2013年10月9日水曜日

いわさきちひろ

   文藝別冊「いわさきちひろ」を読む。ちひろ関連本は年に何度か見たり、読んだりすると心がやすらぐ。今回読んだなかで、ちひろが2人の結婚にかんするエピソードを書いている。一部紹介する

   わたしの結婚
   「花とぶどう酒とーーー二人だけの結婚式」 いわさきちひろ
松川事件、三鷹事件があいついでおこったころでした。画の勉強をしていた私は、ふと絵筆をおきました。これはとてもたいへんなことです。この真実をすこしでもおおくの人に知ってもらいたいと、私はポスターはりやビラくばりを急にいっしょうけんめいにやりだしました。そんな私たちのところへ、国会の共産党の秘書をしている青年が、ある日入ってきました。
   ナッパ服をきて、ゾウリはきの人でした。彼はよく何か用事をつくって私のところにやってきました。

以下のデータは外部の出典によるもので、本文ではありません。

-- ==== Sys2Proof/Machine/Secure.lean ====
section
/-! DEFINITION. Images, the anti-rollback count, measurements, live update, the flash mailbox, SPDM and bring-up (chapters 25, 26). -/

namespace Sys2Proof.Machine

/-! ### Flash and fuses -/

/-- Byte `a` of flash; an unlisted byte is erased. -/
def Secure.flashB (s : Secure) (a : Nat) : Byte := lookD s.flash a 0xFF

def Secure.flashN (s : Secure) (a n : Nat) : List Byte := (List.range n).map (fun i => s.flashB (a + i))

def Secure.putFlash (s : Secure) (a : Nat) (b : Byte) : Secure := { s with flash := putD s.flash a b 0xFF }

/-- Writes bytes from `a` on. -/
def Secure.putFlashN (s : Secure) (a : Nat) : List Byte → Secure
  | [] => s
  | b :: bs => (s.putFlash a b).putFlashN (a + 1) bs

def slotBytes : Nat := 32 * 2 ^ 20

/-- The flash boot record (R367). -/
def bootRecord : Nat := 64 * 2 ^ 20

/-- The certificate area (R369). -/
def certArea : Nat := 64 * 2 ^ 20 + 4096

/-- The anti-rollback count (R367). -/
def Secure.count (s : Secure) : Nat := ((List.range 64).filter (fun i => s.fuseRow.getLsbD i)).length

/-- The fuses that are blown to raise the count by `n`: clear bits of the row, lowest first; which ones is not seen. -/
def clearBits (row : DWord) (n : Nat) : List Nat := ((List.range 64).filter (fun i => !row.getLsbD i)).take n

/-! ### Images (R365, R366) -/

/-- The header of the image in a slot (Table 25.1). -/
def Secure.header (s : Secure) (slot : Nat) : Nat := ofBytes (s.flashN (slot * slotBytes) 64)

def imgSvn (h : Nat) : Nat := fld h 464 8
def imgHsver (h : Nat) : Nat := fld h 448 16
def imgLen (h : Nat) : Nat := fld h 416 32
def imgEntry (h : Nat) : Nat := fld h 384 32

/-- The rules of Table 25.1 but for HSVER, which ARM checks. -/
def headerOk (h : Nat) : Bool :=
  fld h 480 32 == 0x53584657 && fld h 472 8 == 1 && decide (imgSvn h ≤ 64) && imgLen h % 32 == 0 &&
    decide (imgLen h ≤ 33538080) && imgEntry h % 32 == 0 && decide (imgEntry h < imgLen h) && fld h 0 384 == 0

/-- The image in a slot whose header keeps the rules. -/
def Secure.image (s : Secure) (slot : Nat) : Option Image :=
  let h := s.header slot
  let a := slot * slotBytes
  if headerOk h then
    some { header := s.flashN a 64
           body := s.flashN (a + 64) (imgLen h)
           sig := s.flashN (a + 64 + imgLen h) 16224
           key := s.flashN (a + 64 + imgLen h + 16224) 48 }
  else none

/-- The hash and the signature of R365. -/
def Secure.authentic (s : Secure) (i : Image) : Bool :=
  decide (sha256 i.key = s.keyHash) && slhDsaVerify i.key (i.header ++ i.body) i.sig

def Image.digest (i : Image) : List Byte := sha256 (i.header ++ i.body)

/-- The checks of R365 on a slot. -/
def Secure.verify (s : Secure) (slot : Nat) : Option Image :=
  match s.image slot with
  | none => none
  | some i => if s.authentic i ∧ s.count ≤ imgSvn (s.header slot) then some i else none

/-! ### Live update and the count (R368, R381) -/

/-- The ECALL of a control core that CC3 has taken and not answered has this code and operand. -/
def Run.called (r : Run) (cc code operand : Nat) : Bool :=
  decide (cc < 4) && (match (r.cc cc).asked with
    | some x => x.code == code && x.operand == operand
    | none => false)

   「絵をみせてください」ともいってきました。そして食事をしていくのです。飯ごう一ぱいのごはんとイカの煮つけが一日中の食事といった自すい生活をしていた彼でしたから、ほんとは女の人の手づくりの料理が目あてだったかもしれません。
   「善明さんって、ステキ!」とおっしゃる若い娘さんもあるそうですが、そのころの松本はけっして素敵なんてものではありません。ビラはりにいくのにも、二人であるくのにも、神田の舗装道路をピタピタとゾウリはきなのです。靴が買えないのだろうかと思った私は、さいわい画料が入ったので、
   「靴を買ってあげましょうか」といいますと、
   「ぼく、靴なら家に六足ももっている。でもぼくは一生、革命に身をささげるんだから、靴など買う身分にはならないと思う。だから六足の靴は一生だいじにはくんだ」
というのです。
   結婚してから私がこの話をもちだすとてれくさそうに“つまらない話はよせ”といいますが、一生貧乏な生活をしていくんだと確信をもっていった二十三歳の青年に、私がひどくうたれたことはたしかです。

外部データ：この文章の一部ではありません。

/-- The TLBs that take the result of a walk: the translation cache of the stack, and of each waiter, named by 4 * core + partition,
the TLB of its partition and that of its core. -/
def tlbHolders (stack : Nat) (waiters : List Nat) : List Nat :=
  (waiters.filter (fun a => decide (a < 512) && stackOf (a / 4) == stack)).foldl (fun l a => addNew (addNew l a) (512 + a / 4)) [640 + stack]

/-- A full TLB gives up an entry, by free choice. -/
def Run.tlbRoom (r : Run) (holder : Nat) : Run :=
  let mine := r.dev.sched.tlb.filter (fun t => t.holder == holder)
  if mine.length < tlbSize holder then r
  else match mine[r.pick (13 * 2 ^ 20 + holder) mine.length]? with
    | some x => r.modSched (fun s => { s with tlb := s.tlb.erase x })
    | none => r

/-- A TLB holds a translation, in place of what it held of the page. -/
def Run.tlbPut (r : Run) (x : Tlb) (va : Nat) : Run :=
  let r := r.modSched (fun s => { s with tlb := s.tlb.filter (fun t =>
    !(t.holder == x.holder && t.part == x.part && t.asid == x.asid && va / 2 ^ t.span == t.vpn)) })
  (r.tlbRoom x.holder).modSched (fun s => { s with tlb := s.tlb ++ [x] })

/-- A walk of a stack for a missed translation, whose result every waiter takes (R320); nothing is held when the walk or its leaf
fails. -/
def execTranslationWalk (part asid : Nat) (x : WalkFor) (s : State) : Host.Outcome State Fault Refusal :=
  act (fun r =>
    let va := x.va
    match r.rootOfSpace part asid with
    | none => r
    | some root =>
      if !canonical va || decide (2 ≤ x.stack) then r
      else
        match r.walk part root va with
        | .error _ => r
        | .ok (span, e, first) =>
          if r.usableLeaf part va span e first then
            (tlbHolders x.stack x.waiters).foldl (fun r h => r.tlbPut { holder := h, part := part, asid := asid, span := span,
                                                                        vpn := va / 2 ^ span, entry := e, first := first } va) r
          else r) s

/-! ### Fault records and replies (R322, R323) -/

/-- Faults of one page of one address space of a partition. -/
def PFault.samePage (f g : PFault) : Bool := f.part == g.part && f.asid == g.asid && f.va / 65536 == g.va / 65536

/-- The 32 bytes of a fault record (Table 21.6). -/
def Run.faultRecord (r : Run) (f : PFault) (seq : Nat) : Nat :=
  let slot := match r.warpAny f.warp with
    | some w => if f.unit.isSome then 0xFF else w.slot
    | none => 0xFF
  seq + f.why * 2 ^ 84 + f.kind * 2 ^ 88 + slot * 2 ^ 96 + f.core * 2 ^ 104 + f.queue * 2 ^ 112 + f.time % 2 ^ 64 * 2 ^ 128 +
    f.va * 2 ^ 192
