/-! ### Launches and queues -/

/-- LAUNCH and the steps of queues (R40, R119, R227, R243, R262, R308, R329 to R339, R359, R386, R39): LAUNCH's statuses, of which 0
alone follows a release; a notify raises INTP, and moves WIDX or sets the queue in error; a queue claims a slot, its entries are read,
checked and retired with their status, launches are chosen, their teams placed, gatherings relaunched, grids retired. The order of reads
and checks of an entry, claims of slots and steps of retirement, and the entry that is being read when the hold begins, are the model's
choices, entries 67, 68, 69 and 135. -/
def Obligations.LaunchesAndQueues : Prop :=
  (∀ (s : State) (w l g d a : Nat) (wp : Warp) (x : Grid), let i := Instr.launch g d a
    Ready s i w l wp → let e := s.env i w l wp
    let r := s.served i wp
    let st := fun (n : Word) (r : Run) => exec i s = .next (s.through i w l wp (r.putS e d n))
    e.ug g = true → r.grid e.grid = some x →
    (wp.wid ≠ 0 ∨ 0 ∉ wp.split l → st 2 r) ∧
    (wp.wid = 0 → 0 ∈ wp.split l → x.depth = 10 → st 1 r) ∧
    (∀ pas rem, let node := r.nodeOf e.grid
      let on := wp.split l
      wp.wid = 0 → 0 ∈ on → x.depth ≠ 10 →
      r.globLoc (r.spaceAt e) .load (e.us2 a) 128 = .ok (.glob pas rem) → r.poisonRow node pas = none →
      on.any (fun k => r.laneAcq w k) = false → r.overlaps e node (on.map (fun k => (k, Loc.glob pas false))) = false →
      r.lineBusy wp.core (nkey node (pas.headD 0) / 128) = false →
      let got := (r.seeAt wp.core w node pas).loadSync wp.core e.grid node (pas.headD 0) 128
      let p := Packet.parse (ofBytes got.1)
      let cls := match got.2.queue (qkey x.part x.queue) with
        | some c => c.cls
        | none => 0
      (p.ok cls = false → st 3 got.2) ∧
      (p.ok cls = true → 4096 ≤ got.2.dev.sched.children → st 4 got.2) ∧
      (∀ r', p.ok cls = true → got.2.dev.sched.children < 4096 → got.2.release w e.wp everyLane 2 = (true, r') →
        st 0 (r'.childEnter e.grid x p)) ∧
      (∀ r', p.ok cls = true → got.2.dev.sched.children < 4096 → got.2.release w e.wp everyLane 2 = (false, r') →
        exec i s = .next (s.waits w l wp r' .fence)))) ∧
  (∀ (r : Run) (g : Nat) (x : Grid) (p : Packet), (∀ c, r.queue (qkey x.part x.queue) = some c → c.err = false) →
    ∃ y, (r.childEnter g x p).grid r.dev.sched.nextUid = some y ∧ y.depth = x.depth + 1 ∧ y.parent = some g ∧
      y.cls = max p.cls x.cls ∧ y.pkt = p ∧ y.st = .waiting ∧ y.queue = x.queue) ∧
  (∀ (s : State) (fn q v part : Nat), q < 1024 → v < 2 ^ 32 → (Run.of s).partOfFunc fn = some part →
    ((Run.of s).liveQueue (qkey part q) = none →
      exec (.queueNotify fn q v) s = .next (finish s ((Run.of s).intp s.dev.sys.scc 1))) ∧
    (∀ c, (Run.of s).liveQueue (qkey part q) = some c →
      ((v + 2 ^ 32 - c.ridx) % 2 ^ 32 ≤ 2 ^ c.logn → s.dev.sys.scc < 4 → ∃ t,
        exec (.queueNotify fn q v) s = .next t ∧ (Run.of t).queue (qkey part q) = some { c with widx := v } ∧
        (t.core s.dev.sys.scc).intp.getLsbD 1 = true ∧ t.mem = s.mem) ∧
      (2 ^ c.logn < (v + 2 ^ 32 - c.ridx) % 2 ^ 32 → exec (.queueNotify fn q v) s =
        .next (finish s (((Run.of s).intp s.dev.sys.scc 1).queueError part q))))) ∧
  (∀ (s : State) (part q : Nat) (c : Queue), let k := qkey part q
    let r := Run.of s
    r.liveQueue k = some c →
    (s.dev.sched.freeSlot c.cls = none → exec (.activeSlotClaim part q) s = .next (finish s r)) ∧
    (∀ n, r.wantsSlot k c = true → s.dev.sched.freeSlot c.cls = some n →
      (∀ e ∈ s.dev.sched.queues, e.1 ≠ k → r.wantsSlot e.1 e.2 = true → s.dev.sched.freeSlot e.2.cls ≠ none →
        r.slotRank k c ≤ r.slotRank e.1 e.2) →
      ∃ t, exec (.activeSlotClaim part q) s = .next t ∧ t.dev.sched.active = setNth s.dev.sched.active n (some k) ∧
        t.mem = s.mem ∧ t.dev.sched.queues = s.dev.sched.queues)) ∧
  (∀ (s : State) (part q : Nat) (c : Queue), let k := qkey part q
    let r := Run.of s
    let i := Instr.ringEntryRead part q
    r.liveQueue k = some c → s.dev.sched.active.contains (some k) = true →
    let may := s.dev.sys.hold = false ∨ s.dev.sys.reading = some k
    let r1 := r.modSys (fun y => { y with reading := none })
    (¬ may ∨ c.ridx = c.widx → exec i s = .next (finish s r)) ∧
    (may → c.ridx ≠ c.widx → r1.headPacket part q c = none → exec i s = .next (finish s (r1.queueError part q))) ∧
    (∀ x r', may → c.ridx ≠ c.widx → r1.headPacket part q c = some (x, r') →
      let p := Packet.parse x
      let en := (r'.modQueue k (fun c => { c with ridx := (c.ridx + 1) % 2 ^ 32 })).enter p part q (some c.ridx) none 0 p.cls
        p.deadline (fun id => if p.cont then some id else none)
      let ends := fun (n : Nat) => exec i s = .next (finish s (en.2.colophon en.1 n 0 0 0 none))
      (c.err = true → ends 9) ∧ (c.err = false → p.ok c.cls = false → ends 3) ∧
      (c.err = false → p.ok c.cls = true → en.2.spaceOk part c = false → ends 4) ∧
      (c.err = false → p.ok c.cls = true → en.2.spaceOk part c = true → exec i s = .next (finish s en.2)))) ∧
  (∀ (s : State) (part g : Nat) (x : Grid), let r := Run.of s
    minBy (fun e => e.2.rank e.1) (s.dev.sched.grids.filter (fun e => e.2.part == part && r.eligible e.2)) = some (g, x) →
    (s.dev.sys.hold = true → exec (.dispatchDecision part) s = .next (finish s r)) ∧
    (s.dev.sys.hold = false → exec (.dispatchDecision part) s = .next (finish s (r.choose g x)))) ∧
  (∀ (r : Run) (g : Nat) (x : Grid), r.grid g = some x →
    let node := r.coloNode g
    (r.nodeOf g = some g → node = none) ∧
    (x.pkt.shed = true → x.deadline ≠ 0 → x.deadline ≤ r.ptime + x.pkt.shedm →
      r.choose g x = r.colophon g 1 0 0 0 node) ∧
    (x.pkt.shed = false → r.tooLarge x = true → r.choose g x = r.colophon g 2 0 0 0 node) ∧
    (x.pkt.shed = false → r.tooLarge x = false → r.barsBlock g x = none → r.choose g x = r.colophon g 3 0 0 0 node) ∧
    (x.pkt.shed = false → r.tooLarge x = false → x.pkt.bars = 0 →
      (r.choose g x).grid g = some { x with st := .dispatching, bars := barsDefault, tbars := x.pkt.tbarDefault })) ∧
  (∀ (s : State) (g : Nat) (x : Grid), let r := Run.of s
    r.grid g = some x →
    (s.dev.sys.hold = true ∨ x.st ≠ .dispatching → exec (.teamPlacement g) s = .next (finish s r)) ∧
    (s.dev.sys.hold = false → x.st = .dispatching → x.pkt.coop = false → r.home g x = none →
      exec (.teamPlacement g) s = .next (finish s r)) ∧
    (s.dev.sys.hold = false → x.st = .dispatching → x.pkt.coop = true →
      exec (.teamPlacement g) s = .next (finish s ((r.placeTeams g x.pkt.teams).getD r))) ∧
    (∀ b, s.dev.sys.hold = false → x.st = .dispatching → x.pkt.coop = false → r.home g x = some b →
      exec (.teamPlacement g) s = .next (finish s (r.placeTeam g x b)))) ∧
  (∀ (r : Run) (wp : Warp), let r' := r.newWarp wp
    lookM r'.dev.warps r.dev.sched.nextUid = some { wp with spilled := !decide (r.onDie wp.core wp.part + wp.regs ≤ 2048) }) ∧
  (∀ (r : Run) (g b : Nat) (x : Grid), r.grid g = some x →
    ∃ y, (r.placeTeam g x b).grid g = some y ∧ y.nextTeam = x.nextTeam + 1 ∧
      (x.pkt.teams ≤ x.nextTeam + 1 → y.st = .running) ∧ (x.nextTeam + 1 < x.pkt.teams → y.st = x.st)) ∧
  (∀ (s : State) (k core : Nat) (x : Rec) (g : Grid), let r := Run.of s
    lookM s.dev.sched.recs k = some x → r.grid x.grid = some g →
    (r.due (r.gathering x) = false → exec (.gatheringDispatch k core) s = .next (finish s r)) ∧
    (s.dev.sys.hold = false → (lookM (r.gathering x) k).isSome = true → r.due (r.gathering x) = true → core < 128 →
      r.coreUsable g false core = true → r.memberFits g.oneWarp 1 core 0 false = true →
      (r.barred x.grid g).contains core = false → exec (.gatheringDispatch k core) s = .next (finish s
        (r.relaunch x.grid g core (r.draw (12 * 2 ^ 20) (min 32 (r.gathering x).length) (r.gathering x)))))) ∧
  (∀ (s : State) (g : Nat) (x : Grid), let r := Run.of s
    r.grid g = some x →
    let ds := s.dev.sched.draws.filter (fun e => e.2.grid == g)
    (x.st ≠ .ending → r.workDone g = false → exec (.gridRetire g) s = .next (finish s r)) ∧
    (x.st = .ending → r.sentDone g = false → exec (.gridRetire g) s = .next (finish s r)) ∧
    (r.mayRetire g x = true → s.dev.ms.partials = [] →
      (ds ≠ [] → r.nodeOf g = none → r.commitPending g = false →
        exec (.gridRetire g) s = .next (finish s ((ds.foldl (fun r e => r.drawStats e.2) r).modSched (fun s =>
          { s with draws := filterM s.draws (fun _ d => d.grid != g) })))) ∧
      (ds ≠ [] → (r.nodeOf g).isSome = true → ds.any (fun e => r.statsRemote e.2) = true →
        exec (.gridRetire g) s = .next (finish s ((r.demoteNow g).getD r))) ∧
      (ds = [] → r.nodeOf g = some g → x.fin = none → x.staged ≠ [] →
        (r.stageBad g = none → exec (.gridRetire g) s = .next (finish s (r.commitNode g))) ∧
        (∀ pa, r.stageBad g = some pa → exec (.gridRetire g) s = .next (finish s (r.machineCheck g 0xFF 0x10 0 4 pa)))) ∧
      (ds = [] → (r.nodeOf g ≠ some g ∨ x.fin ≠ none ∨ x.staged = []) →
        (s.clk.dtime ≤ r.familyGwct g → exec (.gridRetire g) s = .next (finish s r)) ∧
        (r.familyGwct g < s.clk.dtime → exec (.gridRetire g) s = .next (finish s (r.retire g x)))))) ∧
  (∀ (s : State) (part q : Nat) (words : List Nat), let k := qkey part q
    let r := Run.of s
    let x := ofWords (words.map word) % 2 ^ 512
    let ridx := match r.queue k with
      | some c => c.ridx
      | none => 0
    let widx := match r.queue k with
      | some c => c.widx
      | none => 0
    (r.queueOpen k = true → exec (.queueContextWrite part q words) s = .next (finish s r)) ∧
    (q < 1024 → (r.part part).isSome = true → r.queueOpen k = false →
      (∀ c, r.queue k = some c → c.v = false ∨ c.err = true ∨ c.ridx = c.widx) → ∃ t,
      exec (.queueContextWrite part q words) s = .next t ∧ t.mem = s.mem ∧
      (Run.of t).queue k = some { Queue.parse x ridx widx with v := queueOk x part (Queue.parse x ridx widx) } ∧
      (∀ j, j ≠ k → (Run.of t).queue j = (Run.of s).queue j))) ∧
  (∀ (s : State) (w : Nat) (wp : Warp) (g : Grid), let r := Run.of s
    lookM s.dev.warps w = some wp → r.grid (r.gridOf wp) = some g →
    (g.pkt.shed = true → wp.serial.isSome = true → r.frees wp.core = true →
      exec (.killAndReplay w none) s = .next (finish s (r.killWarp w wp))) ∧
    (g.pkt.shed = false ∨ wp.serial = none ∨ r.frees wp.core = false → exec (.killAndReplay w none) s = .next (finish s r))) ∧
  (∀ (s : State) (k b : Nat) (d : Draw) (g : Grid), lookM s.dev.sched.draws k = some d → (Run.of s).grid d.grid = some g →
    let replays := decide (b < d.binCount) && d.binHas b && !d.bins.contains b && g.st != .ending && (Run.of s).presses g.part g.cls
    ∃ t, exec (.killAndReplay k (some b)) s = .next t ∧ t.mem = s.mem ∧ lookM t.dev.sched.draws k = some (if replays then
      { d with counters := modNth d.counters 6 (fun n => n + 1) } else d))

   私たちが結婚したころのことを話しあうと、松本は、私が結婚を申しこんだのだといいます。私が「マルクスの奥さんは年上ね、レーニンもねーー 」といったのが、松本より年上の私の結婚申しこみだというのです。私はそんなつもりでいったのではないと主張します。そしておしまいには「錯覚結婚だ」といって笑ってしまうのです。
   ちひろの夫はご存知のように、元共産党国会議員だった「松本善明」である。終戦後5年たった時、6歳年下の「革命に生きる人」と結婚した「いわさきちひろ」は本当に純粋な人だったと思う。